- _WORK TASK_:
Read the records below. Copy each line where the string "congrArg" occurs.

- _Stored items_:

+++

-- ==== Sys2Proof/Laws/Decode.lean ====
section
/-! SUPPORT. Words, their bytes and their fields: a 32-bit word and its four bytes, the fields of an R-type word, and
what the decoder does on the four bytes of a word. -/

namespace Sys2Proof

/-- The four bytes of a word, least significant first. -/
theorem bytesOf_word (w : BitVec 32) :
    bytesOf 4 w.toNat = [w.extractLsb' 0 8, w.extractLsb' 8 8, w.extractLsb' 16 8, w.extractLsb' 24 8] := by
  simp only [bytesOf, List.cons.injEq, and_true]
  refine ⟨?_, ?_, ?_, ?_⟩ <;> apply BitVec.eq_of_toNat_eq <;>
    simp [BitVec.extractLsb'_toNat, Nat.shiftRight_eq_div_pow, Nat.div_div_eq_div_mul]

/-- Four bytes make the word whose bytes they are. -/
theorem word_of_bytes (w : BitVec 32) :
    w.extractLsb' 24 8 ++ w.extractLsb' 16 8 ++ w.extractLsb' 8 8 ++ w.extractLsb' 0 8 = w := by
  apply BitVec.eq_of_getLsbD_eq
  intro i hi
  simp only [BitVec.getLsbD_append, BitVec.getLsbD_extractLsb']
  by_cases h1 : i < 8
  · simp [h1]
  · by_cases h2 : i - 8 < 8
    · simp [h1, h2]; congr 1; omega
    · by_cases h3 : i - 8 - 8 < 8
      · simp [h1, h2, h3]; congr 1; omega
      · have h4 : i - 8 - 8 - 8 < 8 := by omega
        simp [h1, h2, h3, h4]; congr 1; omega

/-- The bytes of four bytes joined. -/
theorem bytes_of_word (b0 b1 b2 b3 : Byte) : bytesOf 4 (b3 ++ b2 ++ b1 ++ b0).toNat = [b0, b1, b2, b3] := by
  rw [bytesOf_word]
  simp only [List.cons.injEq, and_true]
  refine ⟨?_, ?_, ?_, ?_⟩ <;> apply BitVec.eq_of_getLsbD_eq <;> intro i hi <;>
    simp only [BitVec.getLsbD_append, BitVec.getLsbD_extractLsb', hi, decide_true, Bool.true_and]
  · simp [hi]
  · rw [if_neg (by omega), if_pos (by omega)]; congr 1; omega
  · rw [if_neg (by omega), if_neg (by omega), if_pos (by omega)]; congr 1; omega
  · rw [if_neg (by omega), if_neg (by omega), if_neg (by omega)]; congr 1; omega

/-- The decoder on the four bytes of a word. -/
theorem decode_bytes (c : Config) (w : BitVec 32) (rest : List Byte) :
    decode c (bytesOf 4 w.toNat ++ rest) =
      if isWord32 (w.extractLsb' 0 8) then
        match decodeWord c w with
        | .ok i => .ok (i, rest)
        | .error e => .error e
      else .error .length := by
  rw [bytesOf_word]
  simp only [List.cons_append, List.nil_append, decode, word_of_bytes]
  all_goals rfl

/-- An R-type word and its fields. -/
theorem encodeR_opcode (f : BitVec 7) (rs2 rs1 : RegIdx) : (encodeR f rs2 rs1).extractLsb' 0 7 = opcodeSystem := by
  apply BitVec.eq_of_getLsbD_eq
  intro i hi
  unfold encodeR
  simp only [BitVec.getLsbD_append, BitVec.getLsbD_extractLsb', hi, decide_true, Bool.true_and]
  rw [if_pos (by omega)]
  congr 1; omega

theorem encodeR_rd (f : BitVec 7) (rs2 rs1 : RegIdx) : (encodeR f rs2 rs1).extractLsb' 7 5 = 0 := by
  apply BitVec.eq_of_getLsbD_eq
  intro i hi
  unfold encodeR
  simp only [BitVec.getLsbD_append, BitVec.getLsbD_extractLsb', hi, decide_true, Bool.true_and]
  rw [if_neg (by omega), if_pos (by omega)]
  exact BitVec.getLsbD_zero.trans BitVec.getLsbD_zero.symm

theorem encodeR_funct3 (f : BitVec 7) (rs2 rs1 : RegIdx) : (encodeR f rs2 rs1).extractLsb' 12 3 = 0 := by
  apply BitVec.eq_of_getLsbD_eq
  intro i hi
  unfold encodeR
  simp only [BitVec.getLsbD_append, BitVec.getLsbD_extractLsb', hi, decide_true, Bool.true_and]
  rw [if_neg (by omega), if_neg (by omega), if_pos (by omega)]
  exact BitVec.getLsbD_zero.trans BitVec.getLsbD_zero.symm

theorem encodeR_rs1 (f : BitVec 7) (rs2 rs1 : RegIdx) : (encodeR f rs2 rs1).extractLsb' 15 5 = rs1 := by
  apply BitVec.eq_of_getLsbD_eq
  intro i hi
  unfold encodeR
  simp only [BitVec.getLsbD_append, BitVec.getLsbD_extractLsb', hi, decide_true, Bool.true_and]
  rw [if_neg (by omega), if_neg (by omega), if_neg (by omega), if_pos (by omega)]
  congr 1; omega

theorem encodeR_rs2 (f : BitVec 7) (rs2 rs1 : RegIdx) : (encodeR f rs2 rs1).extractLsb' 20 5 = rs2 := by
  apply BitVec.eq_of_getLsbD_eq
  intro i hi
  unfold encodeR
  simp only [BitVec.getLsbD_append, BitVec.getLsbD_extractLsb', hi, decide_true, Bool.true_and]
  rw [if_neg (by omega), if_neg (by omega), if_neg (by omega), if_neg (by omega), if_pos (by omega)]
  congr 1; omega

theorem encodeR_funct7 (f : BitVec 7) (rs2 rs1 : RegIdx) : (encodeR f rs2 rs1).extractLsb' 25 7 = f := by
  apply BitVec.eq_of_getLsbD_eq
  intro i hi
  unfold encodeR
  simp only [BitVec.getLsbD_append, BitVec.getLsbD_extractLsb', hi, decide_true, Bool.true_and]
  rw [if_neg (by omega), if_neg (by omega), if_neg (by omega), if_neg (by omega), if_neg (by omega)]
  congr 1; omega

/-- A word is its fields. -/
theorem encodeR_of_fields (w : BitVec 32) (h0 : w.extractLsb' 0 7 = opcodeSystem) (h1 : w.extractLsb' 7 5 = 0)
    (h2 : w.extractLsb' 12 3 = 0) :
    encodeR (w.extractLsb' 25 7) (w.extractLsb' 20 5) (w.extractLsb' 15 5) = w := by
  apply BitVec.eq_of_getLsbD_eq
  intro i hi
  unfold encodeR
  rw [← h0]
  simp only [BitVec.getLsbD_append, BitVec.getLsbD_extractLsb']
  have e1 : ∀ j, j < 5 → w.getLsbD (7 + j) = false := fun j hj => by
    have := congrArg (fun v => v.getLsbD j) h1
    simpa [BitVec.getLsbD_extractLsb', hj] using this
  have e2 : ∀ j, j < 3 → w.getLsbD (12 + j) = false := fun j hj => by
    have := congrArg (fun v => v.getLsbD j) h2
    simpa [BitVec.getLsbD_extractLsb', hj] using this
  split
  · simp [*]
  split
  · rename_i a b
    have h := e1 (i - 7) b
    rw [show 7 + (i - 7) = i by omega] at h
    rw [h]; simp
  split
  · rename_i a b d
    have h := e2 (i - 7 - 5) d
    rw [show 12 + (i - 7 - 5) = i by omega] at h
    rw [h]; simp
  split
  · rename_i d
    rw [decide_eq_true d, Bool.true_and]; congr 1; omega
  split
  · rename_i d
    rw [decide_eq_true d, Bool.true_and]; congr 1; omega
  · rw [decide_eq_true (by omega), Bool.true_and]; congr 1; omega

/-- A word whose opcode is SYSTEM is a 32-bit instruction by its first byte (R83). -/
theorem isWord32_of_system (w : BitVec 32) (h : w.extractLsb' 0 7 = opcodeSystem) :
    isWord32 (w.extractLsb' 0 8) = true := by
  have hbit : ∀ j, j < 7 → w.getLsbD j = opcodeSystem.getLsbD j := fun j hj => by
    have := congrArg (fun v => v.getLsbD j) h
    simpa [BitVec.getLsbD_extractLsb', hj] using this
  have e1 : (w.extractLsb' 0 8).extractLsb' 0 2 = 0b11#2 := by
    apply BitVec.eq_of_getLsbD_eq
    intro i hi
    simp only [BitVec.getLsbD_extractLsb', hi, decide_true, Bool.true_and]
    rw [decide_eq_true (by omega), Bool.true_and, hbit _ (by omega)]
    have : i = 0 ∨ i = 1 := by omega
    rcases this with rfl | rfl <;> rfl
  have e2 : (w.extractLsb' 0 8).extractLsb' 2 3 = 0b100#3 := by
    apply BitVec.eq_of_getLsbD_eq
    intro i hi
    simp only [BitVec.getLsbD_extractLsb', hi, decide_true, Bool.true_and]
    rw [decide_eq_true (by omega), Bool.true_and, hbit _ (by omega)]
    have : i = 0 ∨ i = 1 ∨ i = 2 := by omega
    rcases this with rfl | rfl | rfl <;> rfl
  simp [isWord32, e1, e2]

end Sys2Proof
end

+++

- _ANSWER FOR THE TASK_:
    have := congrArg (fun v => v.getLsbD j) h1
    have := congrArg (fun v => v.getLsbD j) h2
    have := congrArg (fun v => v.getLsbD j) h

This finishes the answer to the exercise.